-- ==== Sys2Proof/Laws/Fetch.lean ====
section
/-! SUPPORT. Laws of instruction fetch and trap entry: a fetch may fill the die's lease table and set LTSTAT of the
fetching context, and changes nothing else; taking a trap saves what R108 names. -/

namespace Sys2Proof.Machine

/-- What a fetch by context c may change: lease tables, and LTSTAT of c. -/
structure FetchedBy (c : CtxId) (s t : State) : Prop where
  mem : t.mem = s.mem
  pkgs : t.pkgs = s.pkgs
  cores : t.cores = s.cores
  cur : t.cur = s.cur
  now : t.now = s.now
  other : ∀ k, k ≠ c → t.ctx k = s.ctx k
  own : ∃ v, t.ctx c = { s.ctx c with ltstat := v }

theorem FetchedBy.refl (c : CtxId) (s : State) : FetchedBy c s s :=
  ⟨rfl, rfl, rfl, rfl, rfl, fun _ _ => rfl, ⟨(s.ctx c).ltstat, rfl⟩⟩

theorem FetchedBy.trans {c : CtxId} {s t u : State} (a : FetchedBy c s t) (b : FetchedBy c t u) : FetchedBy c s u := by
  obtain ⟨v, hv⟩ := a.own
  obtain ⟨w, hw⟩ := b.own
  exact ⟨b.mem.trans a.mem, b.pkgs.trans a.pkgs, b.cores.trans a.cores, b.cur.trans a.cur, b.now.trans a.now,
    fun k h => (b.other k h).trans (a.other k h), ⟨w, by rw [hw, hv]⟩⟩

/-- A fill changes only lease tables. -/
theorem fillPage_rest (s : State) (d : DieId) (asid va : Nat) :
    ∃ dies, (fillPage s d asid va).1 = { s with dies := dies } := by
  unfold fillPage
  repeat' split
  all_goals exact ⟨_, rfl⟩

theorem fetchAddr_by (s : State) (c : CtxId) (va : Nat) : FetchedBy c s (fetchAddr s c va).1 := by
  have fill : ∀ (d : DieId) (asid va : Nat),
      FetchedBy c s ((fillPage s d asid va).1.modCtx c (fun x => { x with ltstat := (fillPage s d asid va).2 })) := by
    intro d asid va
    obtain ⟨dies, e⟩ := fillPage_rest s d asid va
    refine ⟨?_, ?_, ?_, ?_, ?_, ?_, ?_⟩
    iterate 5 simp [e]
    · intro k h; simp [h]; rw [e]; rfl
    · have k : (fillPage s d asid va).1.ctx c = s.ctx c := by rw [e]; rfl
      exact ⟨(fillPage s d asid va).2, by rw [State.modCtx_ctx_same, k]⟩
  simp only [fetchAddr]
  repeat' split
  all_goals first
    | exact .refl c s
    | exact fill _ _ _

theorem fetchParcel_by (s : State) (c : CtxId) (va : Nat) : FetchedBy c s (fetchParcel s c va).1 := by
  have h := fetchAddr_by s c va
  unfold fetchParcel
  split <;> simp_all

theorem fetchParcels_by (s : State) (c : CtxId) (va n : Nat) : FetchedBy c s (fetchParcels s c va n).1 := by
  induction n generalizing s va with
  | zero => exact .refl c s
  | succ n ih =>
    have h := fetchParcel_by s c va
    unfold fetchParcels
    split
    · simp_all
    · next s' p e =>
      rw [e] at h
      have g := ih s' (va + 2)
      split <;> next e' => rw [e'] at g; exact h.trans g

theorem fetchWord_by (s : State) (c : CtxId) (va : Nat) : FetchedBy c s (fetchWord s c va).1 := by
  have h := fetchParcel_by s c va
  unfold fetchWord
  split
  · simp_all
  · next s' p e =>
    rw [e] at h
    split
    · have g := fetchParcel_by s' c (va + 2)
      split <;> next e' => rw [e'] at g; exact h.trans g
    · exact h

theorem fetchHeader_by (s : State) (c : CtxId) (va : Nat) : FetchedBy c s (fetchHeader s c va).1 := by
  have g : FetchedBy c s (fetchHeader.fetched s c va).1 := by
    have h := fetchParcel_by s c va
    unfold fetchHeader.fetched
    split
    · simp_all
    · next s' p e =>
      rw [e] at h
      split
      · have g := fetchParcel_by s' c (va + 2)
        split <;> next e' => rw [e'] at g; exact h.trans g
      · exact h
  unfold fetchHeader
  split
  · split
    · exact .refl c s
    · exact g
  · exact g

theorem checkTarget_by (s : State) (c : CtxId) (tgt : Nat) : FetchedBy c s (checkTarget s c tgt).1 := by
  have h := fetchHeader_by s c tgt
  unfold checkTarget
  split
  · exact .refl c s
  · split
    · simp_all
    · simp_all
    · split <;> simp_all

/-- Recording an event changes a package only. -/
theorem record_rest (s : State) (p : PkgId) (source code payload : Nat) :
    ∃ k, record s p source code payload = { s with pkgs := k } := ⟨_, rfl⟩

/-- The context as a trap leaves it before its handler's header is checked (R108). -/
def Ctx.trapped (x : Ctx) (code eva : Nat) (skip fetch : Bool) : Ctx :=
  { x with
    sys := { x.sys with
      epc := wordOf x.wordPc
      ehdr := wordOf (if x.blk.entering then x.blk.pc else x.blk.hdr)
      eitr := wordOf (if x.blk.entering then (if x.blk.ft then 4096 else 0) + x.blk.iter else x.blk.iter)
      cause := wordOf (code + (if fetch then 256 else 0)), eva := wordOf eva
      ppl := x.sys.pl, pie := x.sys.ie, skip := skip, pl := true, ie := false }
    imx := [], wait := none, reply := none, trapDepth := x.trapDepth + 1, ending := x.ending || code == 0x11 }

/-- Everything that taking a trap does: the context is as `trapped` says, LTSTAT aside, and stands before its handler's
header, or has stopped where TVEC fails its check, an event recorded; nothing else of the machine changes but lease
tables. -/
theorem enterTrap_spec (s : State) (c : CtxId) (code eva : Nat) (skip fetch : Bool) :
    let x := (s.ctx c).landAll.trapped code eva skip fetch
    let t := enterTrap s c code eva skip fetch
    t.mem = s.mem ∧ t.cur = s.cur ∧ t.now = s.now ∧ t.cores = s.cores ∧ (∀ k, k ≠ c → t.ctx k = s.ctx k)
    ∧ ∃ v, (t.ctx c = { x.goTo x.sys.tvec.toNat false with ltstat := v } ∧ t.pkgs = s.pkgs ∧ x.sys.tvec.toNat % 2 = 0)
        ∨ t.ctx c = { x with stopped := true, ltstat := v } := by
  intro x t
  have ht : t = match checkTarget (s.modCtx c (fun _ => x)) c x.sys.tvec.toNat with
      | (s2, .ok _) => s2.modCtx c (fun y => y.goTo x.sys.tvec.toNat false)
      | (s2, .error _) =>
        record (s2.modCtx c (fun y => { y with stopped := true })) (pkgOf (dieOf c)) (dieSource (dieOf c)) 1 (coreId s2 c) :=
    rfl
  have h := checkTarget_by (s.modCtx c (fun _ => x)) c x.sys.tvec.toNat
  have odd : x.sys.tvec.toNat % 2 = 1 →
      checkTarget (s.modCtx c (fun _ => x)) c x.sys.tvec.toNat = (s.modCtx c (fun _ => x), .error (0x02, x.sys.tvec.toNat, false)) := by
    intro g; simp [checkTarget, g]
  clear_value t
  subst ht
  obtain ⟨v, hv⟩ := h.own
  simp only [State.modCtx_ctx_same] at hv
  split
  · next s2 u e =>
    rw [e] at h hv
    refine ⟨by simpa using h.mem, by simpa using h.cur, by simpa using h.now, by simpa using h.cores, ?_, v, .inl ?_⟩
    · intro k hk; simpa [hk] using h.other k hk
    · refine ⟨by simp only [State.modCtx_ctx_same, hv]; rfl, by simpa using h.pkgs, ?_⟩
      rcases Nat.mod_two_eq_zero_or_one x.sys.tvec.toNat with g | g
      · exact g
      · rw [odd g] at e; simp at e
  · next s2 u e =>
    rw [e] at h hv
    refine ⟨by simpa [record] using h.mem, by simpa [record] using h.cur, by simpa [record] using h.now,
      by simpa [record] using h.cores, ?_, v, .inr ?_⟩
    · intro k hk; simpa [record, hk] using h.other k hk
    · simp only [record, State.modPkg_ctx, State.modCtx_ctx_same, hv]

/-- A trap is taken at once while no host owns a region that its handler's header is read from, or is held (R284). -/
theorem trapEntry_enters (s : State) (c : CtxId) (code eva : Nat) (skip fetch : Bool)
    (h : headerWait s c (s.ctx c).sys.tvec.toNat = none) :
    trapEntry s c code eva skip fetch = enterTrap s c code eva skip fetch := by
  unfold trapEntry; rw [h]
theorem trapEntry_holds (s : State) (c : CtxId) (code eva : Nat) (skip fetch : Bool) (w : Wait)
    (h : headerWait s c (s.ctx c).sys.tvec.toNat = some w) :
    trapEntry s c code eva skip fetch
      = s.modCtx c (fun x => { x with held := some ⟨code, eva, skip, fetch⟩, wait := some ⟨w, s.now⟩ }) := by
  unfold trapEntry; rw [h]

/-- A trap, taken or held, leaves memory, time and every other context. -/
theorem trapEntry_rest (s : State) (c : CtxId) (code eva : Nat) (skip fetch : Bool) :
    let t := trapEntry s c code eva skip fetch
    t.mem = s.mem ∧ t.cur = s.cur ∧ t.now = s.now ∧ t.cores = s.cores ∧ (∀ k, k ≠ c → t.ctx k = s.ctx k) := by
  cases h : headerWait s c (s.ctx c).sys.tvec.toNat with
  | none =>
    rw [trapEntry_enters s c code eva skip fetch h]
    obtain ⟨a, b, d, e, f, -⟩ := enterTrap_spec s c code eva skip fetch
    exact ⟨a, b, d, e, f⟩
  | some w =>
    rw [trapEntry_holds s c code eva skip fetch w h]
    exact ⟨rfl, rfl, rfl, rfl, fun k hk => by simp [hk]⟩

end Sys2Proof.Machine
end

__What is needed__
Copy the records above faithfully. Begin at their first line, end at the line containing "simp only [fetchAddr]", and include nothing else.

__Result__
-- ==== Sys2Proof/Laws/Fetch.lean ====
section
/-! SUPPORT. Laws of instruction fetch and trap entry: a fetch may fill the die's lease table and set LTSTAT of the
fetching context, and changes nothing else; taking a trap saves what R108 names. -/

namespace Sys2Proof.Machine

/-- What a fetch by context c may change: lease tables, and LTSTAT of c. -/
structure FetchedBy (c : CtxId) (s t : State) : Prop where
  mem : t.mem = s.mem
  pkgs : t.pkgs = s.pkgs
  cores : t.cores = s.cores
  cur : t.cur = s.cur
  now : t.now = s.now
  other : ∀ k, k ≠ c → t.ctx k = s.ctx k
  own : ∃ v, t.ctx c = { s.ctx c with ltstat := v }

theorem FetchedBy.refl (c : CtxId) (s : State) : FetchedBy c s s :=
  ⟨rfl, rfl, rfl, rfl, rfl, fun _ _ => rfl, ⟨(s.ctx c).ltstat, rfl⟩⟩

theorem FetchedBy.trans {c : CtxId} {s t u : State} (a : FetchedBy c s t) (b : FetchedBy c t u) : FetchedBy c s u := by
  obtain ⟨v, hv⟩ := a.own
  obtain ⟨w, hw⟩ := b.own
  exact ⟨b.mem.trans a.mem, b.pkgs.trans a.pkgs, b.cores.trans a.cores, b.cur.trans a.cur, b.now.trans a.now,
    fun k h => (b.other k h).trans (a.other k h), ⟨w, by rw [hw, hv]⟩⟩

/-- A fill changes only lease tables. -/
theorem fillPage_rest (s : State) (d : DieId) (asid va : Nat) :
    ∃ dies, (fillPage s d asid va).1 = { s with dies := dies } := by
  unfold fillPage
  repeat' split
  all_goals exact ⟨_, rfl⟩

theorem fetchAddr_by (s : State) (c : CtxId) (va : Nat) : FetchedBy c s (fetchAddr s c va).1 := by
  have fill : ∀ (d : DieId) (asid va : Nat),
      FetchedBy c s ((fillPage s d asid va).1.modCtx c (fun x => { x with ltstat := (fillPage s d asid va).2 })) := by
    intro d asid va
    obtain ⟨dies, e⟩ := fillPage_rest s d asid va
    refine ⟨?_, ?_, ?_, ?_, ?_, ?_, ?_⟩
    iterate 5 simp [e]
    · intro k h; simp [h]; rw [e]; rfl
    · have k : (fillPage s d asid va).1.ctx c = s.ctx c := by rw [e]; rfl
      exact ⟨(fillPage s d asid va).2, by rw [State.modCtx_ctx_same, k]⟩
  simp only [fetchAddr]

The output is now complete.